theorem exec_tickOp_of_readTimeout (hle : s.params.byteTimeout ≤ s.byteTimer.toNat + 1) :
    exec (tickOp s) s = .next (raiseFailure .readTimeout s) := by
  have hrun := exec_tickRto_next.mpr
    ⟨htimed, bto_iff.mpr ⟨htimed, hle⟩, fto_eq_false_iff.mpr (.inl hframe), rfl⟩
  rw [tickOp_of_exec (by simp) hrun, hrun]

end

/-- What holds `n` ticks after `s`, while no byte came and nothing expired. -/
structure Waited (n : Nat) (s t : State) : Prop where
  params : t.params = s.params
  state : t.state = s.state
  pos : t.pos = s.pos
  seg : t.seg = s.seg
  byteTimer : t.byteTimer.toNat = s.byteTimer.toNat + n

theorem Waited.timed {n : Nat} {s t : State} (h : Waited n s t) (hs : timed s = true) : Machine.timed t = true := by
  simpa only [timed_iff, h.state] using hs

theorem Waited.frameRun {n : Nat} {s t : State} (h : Waited n s t) (hs : frameRun s = false) :
    Machine.frameRun t = false := by
  simpa only [Machine.frameRun, h.state, h.pos] using hs

/-- By induction on the ticks. -/
theorem runInputs_ticks_waited {n : Nat} {s : State} (hl : s.params.legal = true) (htimed : timed s = true)
    (hframe : frameRun s = false) (hlt : s.byteTimer.toNat + n < s.params.byteTimeout) :
    ∃ t, runInputs (List.replicate n PortInputs.tickOnly) s = .next t ∧ Waited n s t := by
  induction n generalizing s with
  | zero => exact ⟨s, rfl, rfl, rfl, rfl, rfl, rfl⟩
  | succ n ih =>
    obtain ⟨-, -, -, -, hmax, -⟩ := Params.legal_iff.mp hl
    have hsucc : (s.byteTimer + 1).toNat = s.byteTimer.toNat + 1 := half_succ (by omega)
    have hnext : s.byteTimer.toNat + 1 < s.params.byteTimeout := by omega
    have htick := exec_tickOp_of_wait (s := atEdge s) htimed hframe hnext
    obtain ⟨t, hrun, hpar, hstate, hpos, hseg, hcount⟩ := ih (s := { atEdge s with byteTimer := s.byteTimer + 1 })
      hl htimed hframe (show (s.byteTimer + 1).toNat + n < s.params.byteTimeout by omega)
    rw [List.replicate_succ, runInputs_of_cycle hl ((cycle_tickOnly _).trans htick)]
    refine ⟨t, hrun, hpar, hstate, hpos, hseg, hcount.trans ?_⟩
    show (s.byteTimer + 1).toNat + n = s.byteTimer.toNat + (n + 1)
    omega

/-- Settles O52: the invariants leave the byte timer at least one tick, and the ticks before the last only count. -/
theorem readTimeoutComesAtTheLastTick : Obligations.ReadTimeoutComesAtTheLastTick := by
  intro s n hinv htimed hframe
  obtain ⟨hl, -, htm, -⟩ := inv_iff.mp hinv
  refine ⟨fun hlt => ?_, fun hend => ?_⟩
  · obtain ⟨t, hrun, hwait⟩ := runInputs_ticks_waited hl htimed hframe hlt
    exact ⟨t, hrun, hwait.state, hwait.byteTimer⟩
  · obtain ⟨hbelow, -⟩ := timerInv_iff.mp htm
    obtain ⟨m, rfl⟩ : ∃ m, n = m + 1 := Nat.exists_eq_succ_of_ne_zero (by omega)
    obtain ⟨t, hrun, hwait⟩ := runInputs_ticks_waited (n := m) hl htimed hframe (by omega)
    have hlast : t.params.byteTimeout ≤ t.byteTimer.toNat + 1 := by rw [hwait.params, hwait.byteTimer]; omega
    have hraise := exec_tickOp_of_readTimeout (s := atEdge t) (hwait.timed htimed) (hwait.frameRun hframe) hlast
    rw [List.replicate_succ', runInputs_of_run hrun,
      runInputs_of_cycle (hwait.params ▸ hl) ((cycle_tickOnly _).trans hraise)]
    exact ⟨_, rfl, rfl, rfl, rfl, hwait.seg⟩

/-! ### The bound on a receive cycle

Every timed state has a number of ticks within which its receive cycle ends, whatever the bytes do: a tick uses up one of
them, and a byte adds none. -/

/-- Bound on the ticks of a packet after its length field: the wait for payload byte 0 and the frame, or the drain (R179). -/
def bodyTicks (p : Params) : Nat := max (p.byteTimeout + p.frameTimeout) (p.drainCap * p.byteTimeout)

/-- Bound on the ticks of a receive cycle after the byte it waits for, where the frame timer does not run (R179). -/
def ticksAfterByte (s : State) : Nat :=
  match s.state with
  | .synced => s.params.byteTimeout + bodyTicks s.params
  | .lenPending => bodyTicks s.params
  | .bodyPending => s.params.frameTimeout
  | .draining => (s.drainCnt.toNat - 1) * s.params.byteTimeout
  | .hunting | .valid | .checksumPending => 0

/-- Bound on the ticks left of a receive cycle: what the frame timer lacks where it runs, else what the byte timer lacks and
what may follow the awaited byte (R179). -/
def ticksLeft (s : State) : Nat :=
  if frameRun s then s.params.frameTimeout - s.frameTimer.toNat
  else if timed s then s.params.byteTimeout - s.byteTimer.toNat + ticksAfterByte s
  else 0

section
variable {s : State}

theorem ticksLeft_of_frameRun (h : frameRun s = true) : ticksLeft s = s.params.frameTimeout - s.frameTimer.toNat :=
  if_pos h

theorem ticksLeft_of_wait (h : frameRun s = false) (ht : timed s = true) :
    ticksLeft s = s.params.byteTimeout - s.byteTimer.toNat + ticksAfterByte s := by
  simp [ticksLeft, h, ht]

theorem ticksLeft_of_not_timed (h : timed s = false) : ticksLeft s = 0 := by
  have hf : frameRun s = false := Bool.eq_false_iff.mpr fun hf => by simp [timed_of_frameRun hf] at h
  simp [ticksLeft, h, hf]

/-- A running timer has not expired yet (R40), so a timed state has a tick left. -/
theorem ticksLeft_pos (hinv : s.inv = true) (ht : timed s = true) : 0 < ticksLeft s := by
  obtain ⟨-, -, htm, -⟩ := inv_iff.mp hinv
  obtain ⟨hbyte, hframe, -⟩ := timerInv_iff.mp htm
  cases hf : frameRun s
  · rw [ticksLeft_of_wait hf ht]; omega
  · rw [ticksLeft_of_frameRun hf]; omega

/-- A tick in a timed state ends the receive cycle or counts the timer on which the bound rests. -/
theorem ticksLeft_tick {t : State} (hinv : s.inv = true) (ht : timed s = true) (h : exec (tickOp s) s = .next t) :
    ticksLeft t + 1 ≤ ticksLeft s := by
  obtain ⟨hidle, -⟩ | ⟨-, -, rfl⟩ | ⟨-, -, -, rfl⟩ | ⟨-, -, -, hcount⟩ := tickOp_cases h
  · simp [hidle] at ht
  · rw [ticksLeft_of_not_timed rfl]; exact ticksLeft_pos hinv ht
  · rw [ticksLeft_of_not_timed rfl]; exact ticksLeft_pos hinv ht
  · obtain ⟨hl, -, htm, -⟩ := inv_iff.mp hinv
    obtain ⟨-, -, -, -, hbmax, -, hfmax, -⟩ := Params.legal_iff.mp hl
    obtain ⟨hbyte, hframe, -⟩ := timerInv_iff.mp htm
    cases hf : frameRun s
    · have hnext : ticksLeft t = s.params.byteTimeout - (s.byteTimer + 1).toNat + ticksAfterByte s := by
        rw [hcount]; exact ticksLeft_of_wait hf ht
      rw [hnext, ticksLeft_of_wait hf ht, half_succ (by omega)]
      omega
    · have hnext : ticksLeft t = s.params.frameTimeout - (s.frameTimer + 1).toNat := by
        rw [hcount, if_pos hf]; exact ticksLeft_of_frameRun hf
      rw [hnext, ticksLeft_of_frameRun hf, half_succ (by omega)]
      omega

end

/-- After a payload byte the frame timer runs, or the frame is accepted. -/
theorem ticksLeft_bodyCommon_le {s : State} (hpos : s.pos.toNat + 1 ≤ 65535) (csumEn last : Bool) (b : Byte) :
    ticksLeft (bodyCommon csumEn last b s) ≤
      s.params.frameTimeout - (if s.pos = 0 then 0 else s.frameTimer : Half).toNat := by
  unfold bodyCommon
  obtain ⟨-, he⟩ | ⟨-, -, he⟩ | ⟨-, -, he⟩ := bodyComplete_cases csumEn last (bodyCount b s) <;> rw [he]
  · have hnext : 1 ≤ (s.pos + 1).toNat := by rw [half_succ hpos]; omega
    exact (ticksLeft_of_frameRun (frameRun_iff.mpr (.inl ⟨rfl, hnext⟩))).le
  · exact (ticksLeft_of_frameRun (frameRun_iff.mpr (.inr rfl))).le
  · rw [ticksLeft_of_not_timed rfl]; exact Nat.zero_le _

/-- Payload byte 0 starts the frame timer, and the later ones leave it alone (R131). -/
theorem ticksLeft_bodySelected_le {w : Window} {csumEn last : Bool} {s : State} (hinv : s.inv = true)
    (hsel : bodySelected w csumEn last s = true) (b : Byte) :
    ticksLeft (bodyCommon csumEn last b s) ≤ ticksLeft s := by
  obtain ⟨hs, hpos, -⟩ := bodySelected_iff.mp hsel
  have hexp := expLen_le (inv_iff.mp hinv).1
  refine (ticksLeft_bodyCommon_le (by omega) csumEn last b).trans ?_
  by_cases hfirst : s.pos = 0
  · have hrun : frameRun s = false := by simp [frameRun, hs, hfirst]
    have hafter : ticksAfterByte s = s.params.frameTimeout := by simp [ticksAfterByte, hs]
    rw [ticksLeft_of_wait hrun (timed_iff.mpr (by simp [hs])), hafter]
    omega
  · have hne : s.pos.toNat ≠ 0 := fun h => hfirst (BitVec.eq_of_toNat_eq h)
    rw [if_neg hfirst, ticksLeft_of_frameRun (frameRun_iff.mpr (.inl ⟨hs, by omega⟩))]

/-- A byte that restarts the byte timer and leads to another wait adds no tick, if what may follow there is within what
could follow the byte. -/
theorem ticksLeft_restart_le {s t : State} (hs : timed s = true) (hfs : frameRun s = false) (ht : timed t = true)
    (hft : frameRun t = false) (hp : t.params = s.params) (hb : t.byteTimer = 0)
    (hle : s.params.byteTimeout + ticksAfterByte t ≤ ticksAfterByte s) : ticksLeft t ≤ ticksLeft s := by
  rw [ticksLeft_of_wait hfs hs, ticksLeft_of_wait hft ht, hp, hb]
  show s.params.byteTimeout - 0 + ticksAfterByte t ≤ _
  omega

/-- One wait of a drain and the waits that remain after it. -/
theorem add_sub_one_mul {n m : Nat} (h : 1 ≤ n) : m + (n - 1) * m = n * m := by
  rw [Nat.sub_one_mul, Nat.add_sub_cancel' (Nat.le_mul_of_pos_left m h)]

theorem ticksLeft_lenB1Drain_le {s : State} (hs : s.state = .lenPending) {b : Byte} (hd : doDrain s b = true) :
    ticksLeft { report .headerMismatch s with
      len := dlen s b, drainCnt := BitVec.ofNat 16 (drainN s b), xorAcc := s.xorAcc ^^^ b, byteTimer := 0,
      state := .draining } ≤ ticksLeft s := by
  obtain ⟨-, hpos⟩ : s.params.drainEn = true ∧ 0 < drainN s b := by simpa [doDrain] using hd
  have hcap : drainN s b ≤ s.params.drainCap := Nat.min_le_right _ _
  refine ticksLeft_restart_le (timed_iff.mpr (by simp [hs])) (by simp [frameRun, hs]) rfl rfl rfl rfl ?_
  calc s.params.byteTimeout + ((BitVec.ofNat 16 (drainN s b)).toNat - 1) * s.params.byteTimeout
      = drainN s b * s.params.byteTimeout := by rw [drainN_toNat, add_sub_one_mul hpos]
    _ ≤ s.params.drainCap * s.params.byteTimeout := Nat.mul_le_mul_right _ hcap
    _ ≤ bodyTicks s.params := Nat.le_max_right _ _
    _ = ticksAfterByte s := by simp [ticksAfterByte, hs]

theorem ticksLeft_drainByte_le {s : State} (hs : s.state = .draining) (hcnt : 1 < s.drainCnt.toNat) :
    ticksLeft { s with drainCnt := s.drainCnt - 1, byteTimer := 0 } ≤ ticksLeft s := by
  have htimed : timed s = true := timed_iff.mpr (by simp [hs])
  have hframe : frameRun s = false := by simp [frameRun, hs]
  have hsub : (s.drainCnt - 1).toNat = s.drainCnt.toNat - 1 := by bv_omega
  refine ticksLeft_restart_le htimed hframe htimed hframe rfl rfl (le_of_eq ?_)
  simp only [ticksAfterByte, hs, hsub]
  exact add_sub_one_mul (by omega)

/-- No operation adds ticks to a receive cycle. The one that begins a receive cycle needs a marker candidate (R112). -/
theorem ticksLeft_exec_le {i : Instr} {s t : State} (hinv : s.inv = true) (hprev : s.prevValid = false)
    (h : exec i s = .next t) : ticksLeft t ≤ ticksLeft s := by
  have hended : timed t = false → ticksLeft t ≤ ticksLeft s := fun ht => by
    rw [ticksLeft_of_not_timed ht]; exact Nat.zero_le _
  cases i with
  | reset => cases exec_reset_next.mp h; exact hended rfl
  | huntMiss b =>
    obtain ⟨hs, -, rfl⟩ := exec_huntMiss_next.mp h
    exact hended (timed_eq_false_iff.mpr (.inl hs))
  | huntSync b =>
    obtain ⟨-, hhit, -⟩ := exec_huntSync_next.mp h
    obtain ⟨hcand, -⟩ := hit_iff.mp hhit
    simp [hprev] at hcand
  | lenB0 b =>
    obtain ⟨hs, rfl⟩ := exec_lenB0_next.mp h
    refine ticksLeft_restart_le (timed_iff.mpr (by simp [hs])) (by simp [frameRun, hs]) rfl rfl rfl rfl ?_
    simp [ticksAfterByte, hs]
  | lenB1Ok b =>
    obtain ⟨hs, -, rfl⟩ := exec_lenB1Ok_next.mp h
    refine ticksLeft_restart_le (timed_iff.mpr (by simp [hs])) (by simp [frameRun, hs]) rfl rfl rfl rfl ?_
    simp [ticksAfterByte, hs, bodyTicks]
  | lenB1Bad b => obtain ⟨-, -, -, rfl⟩ := exec_lenB1Bad_next.mp h; exact hended rfl
  | lenB1Drain b => obtain ⟨hs, -, hd, rfl⟩ := exec_lenB1Drain_next.mp h; exact ticksLeft_lenB1Drain_le hs hd
  | drainByte b => obtain ⟨hs, hcnt, rfl⟩ := exec_drainByte_next.mp h; exact ticksLeft_drainByte_le hs hcnt
  | drainLast b => obtain ⟨-, -, rfl⟩ := exec_drainLast_next.mp h; exact hended rfl
  | bodySkip c l b => obtain ⟨hsel, rfl⟩ := exec_bodySkip_next.mp h; exact ticksLeft_bodySelected_le hinv hsel b
  | bodyTake c l b =>
    obtain ⟨hsel, rfl⟩ := exec_bodyTake_next.mp h
    obtain ⟨-, -, hw, -⟩ := bodySelected_iff.mp hsel
    exact ticksLeft_bodySelected_le (inv_stageWrite hinv (stageAddress_lt hw) b) (w := .take) hsel b
  | bodyDrop c l b => obtain ⟨hsel, rfl⟩ := exec_bodyDrop_next.mp h; exact ticksLeft_bodySelected_le hinv hsel b
  | csumOk b => obtain ⟨-, -, rfl⟩ := exec_csumOk_next.mp h; exact hended rfl
  | csumBad b => obtain ⟨-, -, rfl⟩ := exec_csumBad_next.mp h; exact hended rfl
  | tickIdle => obtain ⟨-, rfl⟩ := exec_tickIdle_next.mp h; exact le_rfl
  | tickCount =>
    obtain ⟨htimed, -⟩ := exec_tickCount_next.mp h
    have hop : tickOp s = .tickCount := tickOp_of_exec (by simp) h
    exact (Nat.le_succ _).trans (ticksLeft_tick hinv htimed (hop ▸ h))
  | tickRto => obtain ⟨-, -, -, rfl⟩ := exec_tickRto_next.mp h; exact hended rfl
  | tickPto => obtain ⟨-, -, rfl⟩ := exec_tickPto_next.mp h; exact hended rfl
  | sinkDone => obtain ⟨-, rfl⟩ := exec_sinkDone_next.mp h; exact hended rfl
  | sinkIgn => cases exec_sinkIgn_next.mp h; exact le_rfl

/-- A tick makes no marker candidate. -/
theorem prevValid_tick {s t : State} (hp : s.prevValid = false) (h : exec (tickOp s) s = .next t) :
    t.prevValid = false := by
  obtain ⟨-, rfl⟩ | ⟨-, -, rfl⟩ | ⟨-, -, -, rfl⟩ | ⟨-, -, -, rfl⟩ := tickOp_cases h
  · exact hp
  · rfl
  · rfl
  · exact hp

/-- In a timed state there is no marker candidate (R40). -/
theorem prevValid_of_timed {s : State} (hinv : s.inv = true) (ht : timed s = true) : s.prevValid = false := by
  obtain ⟨-, -, -, hf, -⟩ := inv_iff.mp hinv
  obtain ⟨hprev, -⟩ := flagInv_iff.mp hf
  exact hprev.resolve_left (timed_iff.mp ht).1

/-- The TICK event of a clock cycle, present or not, uses up its tick and makes no marker candidate. -/
theorem ticksLeft_tickEvent {c : Bool} {s t : State} (hinv : s.inv = true) (ht : timed s = true)
    (h : if c then exec (tickOp s) s = .next t else t = s) :
    t.inv = true ∧ t.prevValid = false ∧ ticksLeft t + (if c then 1 else 0) ≤ ticksLeft s := by
  have hprev := prevValid_of_timed hinv ht
  cases c
  · obtain rfl : t = s := h
    exact ⟨hinv, hprev, le_rfl⟩
  · exact ⟨inv_tickOp hinv h, prevValid_tick hprev h, ticksLeft_tick hinv ht h⟩

/-- A clock cycle that begins in a timed state uses up its tick, whatever byte it brings. -/
theorem ticksLeft_cycle {inp : PortInputs} {s t : State} (hinv : s.inv = true) (ht : timed s = true)
    (hr : inp.rst = false) (h : cycle inp s = .next t) :
    ticksLeft t + (if inp.tick then 1 else 0) ≤ ticksLeft s := by
  obtain ⟨hrst, -⟩ | ⟨-, s1, s2, htick, hbyte, hsink⟩ := cycle_next.mp h
  · simp [hr] at hrst
  obtain ⟨hinv1, hprev1, hleft1⟩ := ticksLeft_tickEvent hinv ht htick
  have hleft2 : ticksLeft s2 ≤ ticksLeft s1 := by
    split at hbyte
    · exact ticksLeft_exec_le hinv1 hprev1 hbyte
    · rw [hbyte]
  rw [if_neg fun hv => (timed_iff.mp ht).2 hv.2] at hsink
  subst hsink
  omega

_ _ _

## Instructions for the task
Scan the material above for the string "lenPending" and copy every line that has it.

## Output for this exercise
  | .lenPending => bodyTicks s.params
theorem ticksLeft_lenB1Drain_le {s : State} (hs : s.state = .lenPending) {b : Byte} (hd : doDrain s b = true) :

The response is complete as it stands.